-- ==== Sys2Proof/Laws/KeepsCommands.lean ====
section
/-!
SUPPORT. The operations of Machine/Commands.lean keep the canonical forms, the queue and the time.
-/
namespace Sys2Proof.Machine
open Sys2Proof
set_option linter.unreachableTactic false
set_option linter.unusedTactic false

***

Task: Using the material above, output each line exactly as it appears.

Final answer:
-- ==== Sys2Proof/Laws/KeepsCommands.lean ====
section
/-!
SUPPORT. The operations of Machine/Commands.lean keep the canonical forms, the queue and the time.
-/
namespace Sys2Proof.Machine
open Sys2Proof
set_option linter.unreachableTactic false
set_option linter.unusedTactic false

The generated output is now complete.